-- ==== Sys2Proof/Machine/Operands.lean ====
section
/-! DEFINITION. Operand forms: bit fields of words, packing, signed fields, byte order, CRCs, sparse
tables and byte memories, and the reset values that depend on an index. -/

namespace Sys2Proof.Machine

/-! ## Fields of words -/

/-- Field of `len` bits at bit `lo`, as a number (R11). -/
def fld {n : Nat} (w : BitVec n) (lo len : Nat) : Nat := w.toNat / 2 ^ lo % 2 ^ len

/-- Bit `i` of a word. -/
def bit {n : Nat} (w : BitVec n) (i : Nat) : Bool := w.getLsbD i

/-- 1 for true. -/
def b2n (b : Bool) : Nat := if b then 1 else 0

/-- A word whose field at `lo` of each triple (lo, len, value) holds the value modulo 2^len. -/
def pack (n : Nat) (fs : List (Nat × Nat × Nat)) : BitVec n :=
  BitVec.ofNat n (fs.foldl (fun a f => a + f.2.2 % 2 ^ f.2.1 * 2 ^ f.1) 0)

/-- A register word made of fields. -/
def packW (fs : List (Nat × Nat × Nat)) : Word := pack 32 fs

/-- A carriage made of fields. -/
def packD (fs : List (Nat × Nat × Nat)) : DWord := pack 64 fs

/-- The word `old` with the bits of `mask` taken from `v`: a write to RW fields (R14). DEDUCED, log entry 49. -/
def rwBits (mask old v : Word) : Word := (old &&& ~~~mask) ||| (v &&& mask)

/-- A write of `v` to W1C bits: 1 clears, 0 has no effect (R14). -/
def w1c (old v : Word) : Word := old &&& ~~~v

/-- A word with one bit set. -/
def oneBit (i : Nat) : Word := BitVec.ofNat 32 (2 ^ i)

/-- Low and high words of a 64-bit quantity. -/
def loWord (d : DWord) : Word := d.truncate 32
def hiWord (d : DWord) : Word := (d >>> 32).truncate 32

/-- The 64-bit quantity of two words. -/
def joinWords (lo hi : Word) : DWord := (hi ++ lo : BitVec 64)

/-- An integer in two's complement of `n` bits. -/
def twos (n : Nat) (i : Int) : Nat := (BitVec.ofInt n i).toNat

/-- The integer a field of `len` bits at `lo` holds in two's complement. -/
def sfld {n : Nat} (w : BitVec n) (lo len : Nat) : Int := (BitVec.ofNat len (fld w lo len)).toInt

/-- A value stopping at `hi`. -/
def sat (hi v : Nat) : Nat := min hi v

/-- A count increased by `k`, stopping at `hi`. -/
def satAdd (hi v k : Nat) : Nat := min hi (v + k)

/-- An integer kept within ±`lim`. -/
def clampI (lim : Int) (v : Int) : Int := max (-lim) (min lim v)

/-- Absolute value as a natural number. -/
def absI (v : Int) : Nat := v.natAbs

/-- ⌈a / b⌉. -/
def ceilDiv (a b : Nat) : Nat := (a + b - 1) / b

/-- Quotient rounded to the nearest integer, halves upward (R235, R241, R291). DEDUCED, log entry 38. -/
def roundDiv (a : Int) (b : Int) : Int := (2 * a + b) / (2 * b)

/-! ## Bytes -/

/-- The bytes of a word, least significant first. -/
def wordBytes (w : Word) : List Byte :=
  [w.extractLsb' 0 8, w.extractLsb' 8 8, w.extractLsb' 16 8, w.extractLsb' 24 8]

/-- The bytes of a carriage, least significant first. -/
def dwordBytes (d : DWord) : List Byte := wordBytes (loWord d) ++ wordBytes (hiWord d)

/-- The number little-endian bytes hold. -/
def leNat : List Byte → Nat
  | [] => 0
  | b :: bs => b.toNat + 256 * leNat bs

/-- The number big-endian bytes hold. -/
def beNat (bs : List Byte) : Nat := leNat bs.reverse

/-- CRC-8, polynomial 0x07, most significant bit first, initial value 0 (R281, R394). -/
def crc8Byte (crc : Nat) (b : Byte) : Nat :=
  (List.range 8).foldl
    (fun c _ => if c ≥ 128 then (2 * c % 256) ^^^ 7 else 2 * c) (crc ^^^ b.toNat)

def crc8 (bs : List Byte) : Nat := bs.foldl crc8Byte 0

/-- CRC-32 of IEEE 802.3: reflected polynomial, initial value and final inversion of all ones (R405). -/
def crc32Byte (crc : Nat) (b : Byte) : Nat :=
  (List.range 8).foldl
    (fun c _ => if c % 2 = 1 then (c / 2) ^^^ 0xEDB88320 else c / 2) (crc ^^^ b.toNat)

def crc32 (bs : List Byte) : Nat := bs.foldl crc32Byte 0xFFFFFFFF ^^^ 0xFFFFFFFF

/-! ## Sparse tables -/

/-- Entry `i` of a table, `d` where it has none. -/
def tget {α : Type} (d : α) : Tbl α → Nat → α
  | [], _ => d
  | (j, a) :: t, i => if i = j then a else tget d t i

/-- The table with entry `i` set. -/
def tput {α : Type} : Tbl α → Nat → α → Tbl α
  | [], i, a => [(i, a)]
  | (j, b) :: t, i, a =>
    if i < j then (i, a) :: (j, b) :: t else if i = j then (i, a) :: t else (j, b) :: tput t i a

/-- The table without entry `i`. -/
def tdel {α : Type} : Tbl α → Nat → Tbl α
  | [], _ => []
  | (j, b) :: t, i => if i = j then t else (j, b) :: tdel t i

/-- Entry `i` set, or removed where the value is the one an absent entry reads as: the canonical form
of a memory. DESIGN CHOICE, log entry 13. -/
def mput {α : Type} [DecidableEq α] (d : α) (t : Tbl α) (i : Nat) (a : α) : Tbl α :=
  if a = d then tdel t i else tput t i a

/-- Indices strictly rise. -/
def tsorted {α : Type} : Tbl α → Bool
  | [] => true
  | [_] => true
  | (i, _) :: (j, b) :: t => decide (i < j) && tsorted ((j, b) :: t)

/-- A memory is in its canonical form: addresses strictly rising, no entry holding the value an
unlisted address reads as. DESIGN CHOICE, log entry 13. -/
def Memory.wf {α : Type} [DecidableEq α] (d : α) (t : Tbl α) : Bool :=
  tsorted t && t.all (fun e => decide (e.2 ≠ d))

/-! ## Byte memories -/

/-- The 32-bit word at a byte address, least significant byte first (R340). DESIGN CHOICE, log entry 13. -/
def readWord (m : List Host.Cell) (a : Nat) : Word :=
  (tget 0 m (a + 3) ++ tget 0 m (a + 2) ++ tget 0 m (a + 1) ++ tget 0 m a : BitVec 32)

/-- A 32-bit word written at a byte address. DESIGN CHOICE, log entry 13. -/
def writeWord (m : List Host.Cell) (a : Nat) (w : Word) : List Host.Cell :=
  mput 0 (mput 0 (mput 0 (mput 0 m a (w.extractLsb' 0 8)) (a + 1) (w.extractLsb' 8 8))
    (a + 2) (w.extractLsb' 16 8)) (a + 3) (w.extractLsb' 24 8)

/-- The carriage at a byte address, low word first. -/
def readDword (m : List Host.Cell) (a : Nat) : DWord := joinWords (readWord m a) (readWord m (a + 4))

/-- A carriage written at a byte address. -/
def writeDword (m : List Host.Cell) (a : Nat) (d : DWord) : List Host.Cell :=
  writeWord (writeWord m a (loWord d)) (a + 4) (hiWord d)

/-! ## Region sets and lists -/

/-- The regions of a set, in rising order (R202). -/
def setList (x : RegionSet) : List Nat := (List.range 208).filter (fun r => x.getLsbD r)

/-- Region `r` as a set. -/
def setOne (r : Nat) : RegionSet := BitVec.ofNat 224 (2 ^ r)

/-- Word `w` of a set. -/
def setWord (x : RegionSet) (w : Nat) : Word := x.extractLsb' (32 * w) 32

/-- A set with word `w` replaced; in word 6 bits [31:16] are RSVD (R202). -/
def setPutWord (x : RegionSet) (w : Nat) (v : Word) : RegionSet :=
  let v' := if w = 6 then v &&& 0xFFFF else v
  (x &&& ~~~(BitVec.ofNat 224 (0xFFFFFFFF * 2 ^ (32 * w))))
    ||| BitVec.ofNat 224 (v'.toNat * 2 ^ (32 * w))

/-- Entry `i` of a list of numbers, 0 past its end. -/
def nth (l : List Nat) (i : Nat) : Nat := l.getD i 0

/-- A list of numbers with entry `i` changed. -/
def modNth (l : List Nat) (i : Nat) (f : Nat → Nat) : List Nat := l.modify i f

/-- The sum of a list of numbers. -/
def sumL (l : List Nat) : Nat := l.foldl (· + ·) 0

/-- The largest number of a list, 0 of an empty one. -/
def maxL (l : List Nat) : Nat := l.foldl max 0

/-! ## Numbering of parts (R8, R10, R36) -/

/-- A region ID names a region with an RACG (R8). -/
def isRegion (r : Nat) : Bool := decide (r < 208)

/-- A core region (R8). -/
def isCore (r : Nat) : Bool := decide (r < 160)

/-- How many detectors a region has (R10). -/
def detCount (r : Nat) : Nat := if r < 160 then 16 else 8

/-- The fewest active detectors it keeps (R139). -/
def detMin (r : Nat) : Nat := if r < 160 then 12 else 6

/-- The reset value of a region's page: RESYNC_EN is 1 for regions 188 to 203 (R126).
DESIGN CHOICE, log entry 12. -/
def Region.reset (r : Nat) : Region :=
  if 188 ≤ r ∧ r ≤ 203 then { regs := { phaseCtl := 0x200 } } else {}

/-- The reset value of a queue: queues 0 and 1 are enabled, queue 0 is the sequencer's (R253, R279).
DESIGN CHOICE, log entry 12. -/
def Queue.reset (q : Nat) : Queue :=
  if q = 0 then { cfg := 0x00000085 } else if q = 1 then { cfg := 0x00000081 } else {}

/-- The reset value of an AVS channel: AVS_RAIL is n (R181). DESIGN CHOICE, log entry 12. -/
def AvsChan.reset (n : Nat) : AvsChan := { cfg := 0x010A1000 ||| BitVec.ofNat 32 (n % 16) }

/-- The reset value of a coupler page; LIMIT of a spare lane as of any page (R224).
DESIGN CHOICE, log entry 12. -/
def Coupler.reset : Coupler := {}

/-- BASE of a format at reset (R161). -/
def fmtReset (f : Nat) : Word :=
  BitVec.ofNat 32 (nth [5, 9, 9, 12, 12, 11, 11, 14, 12, 14, 13] f)

/-- N of a gear entry at reset (R182). -/
def gearReset (g : Nat) : Word :=
  BitVec.ofNat 32 (nth [8, 16, 32, 24, 28, 30, 31, 33, 34, 36, 20, 12, 26, 18, 40, 38] g)

/-- A knee pair at reset, LO in [15:0] and HI in [31:16] (R334). -/
def kneeReset (k : Nat) : Word :=
  BitVec.ofNat 32
    (nth [4096 + 16384 * 65536, 64 + 1024 * 65536, 2 + 12 * 65536, 320 + 625 * 65536,
      64 + 320 * 65536, 8 + 40 * 65536, 256 + 1024 * 65536, 256 + 1024 * 65536, 512 * 65536] k)

/-- The logical map at reset: L maps to slot L mod 9 (R319). -/
def LmapEntry.reset (l : Nat) : LmapEntry := { slot := some (l % 9) }

end Sys2Proof.Machine
end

━━━━━━━━━━━━━━━━

Your goal:
The lines wanted are those from the one holding "def Queue.reset (q" through the final line of the listing; print them exactly.

Answer section:
def Queue.reset (q : Nat) : Queue :=
  if q = 0 then { cfg := 0x00000085 } else if q = 1 then { cfg := 0x00000081 } else {}

/-- The reset value of an AVS channel: AVS_RAIL is n (R181). DESIGN CHOICE, log entry 12. -/
def AvsChan.reset (n : Nat) : AvsChan := { cfg := 0x010A1000 ||| BitVec.ofNat 32 (n % 16) }

/-- The reset value of a coupler page; LIMIT of a spare lane as of any page (R224).
DESIGN CHOICE, log entry 12. -/
def Coupler.reset : Coupler := {}

/-- BASE of a format at reset (R161). -/
def fmtReset (f : Nat) : Word :=
  BitVec.ofNat 32 (nth [5, 9, 9, 12, 12, 11, 11, 14, 12, 14, 13] f)

/-- N of a gear entry at reset (R182). -/
def gearReset (g : Nat) : Word :=
  BitVec.ofNat 32 (nth [8, 16, 32, 24, 28, 30, 31, 33, 34, 36, 20, 12, 26, 18, 40, 38] g)

/-- A knee pair at reset, LO in [15:0] and HI in [31:16] (R334). -/
def kneeReset (k : Nat) : Word :=
  BitVec.ofNat 32
    (nth [4096 + 16384 * 65536, 64 + 1024 * 65536, 2 + 12 * 65536, 320 + 625 * 65536,
      64 + 320 * 65536, 8 + 40 * 65536, 256 + 1024 * 65536, 256 + 1024 * 65536, 512 * 65536] k)

/-- The logical map at reset: L maps to slot L mod 9 (R319). -/
def LmapEntry.reset (l : Nat) : LmapEntry := { slot := some (l % 9) }

end Sys2Proof.Machine
end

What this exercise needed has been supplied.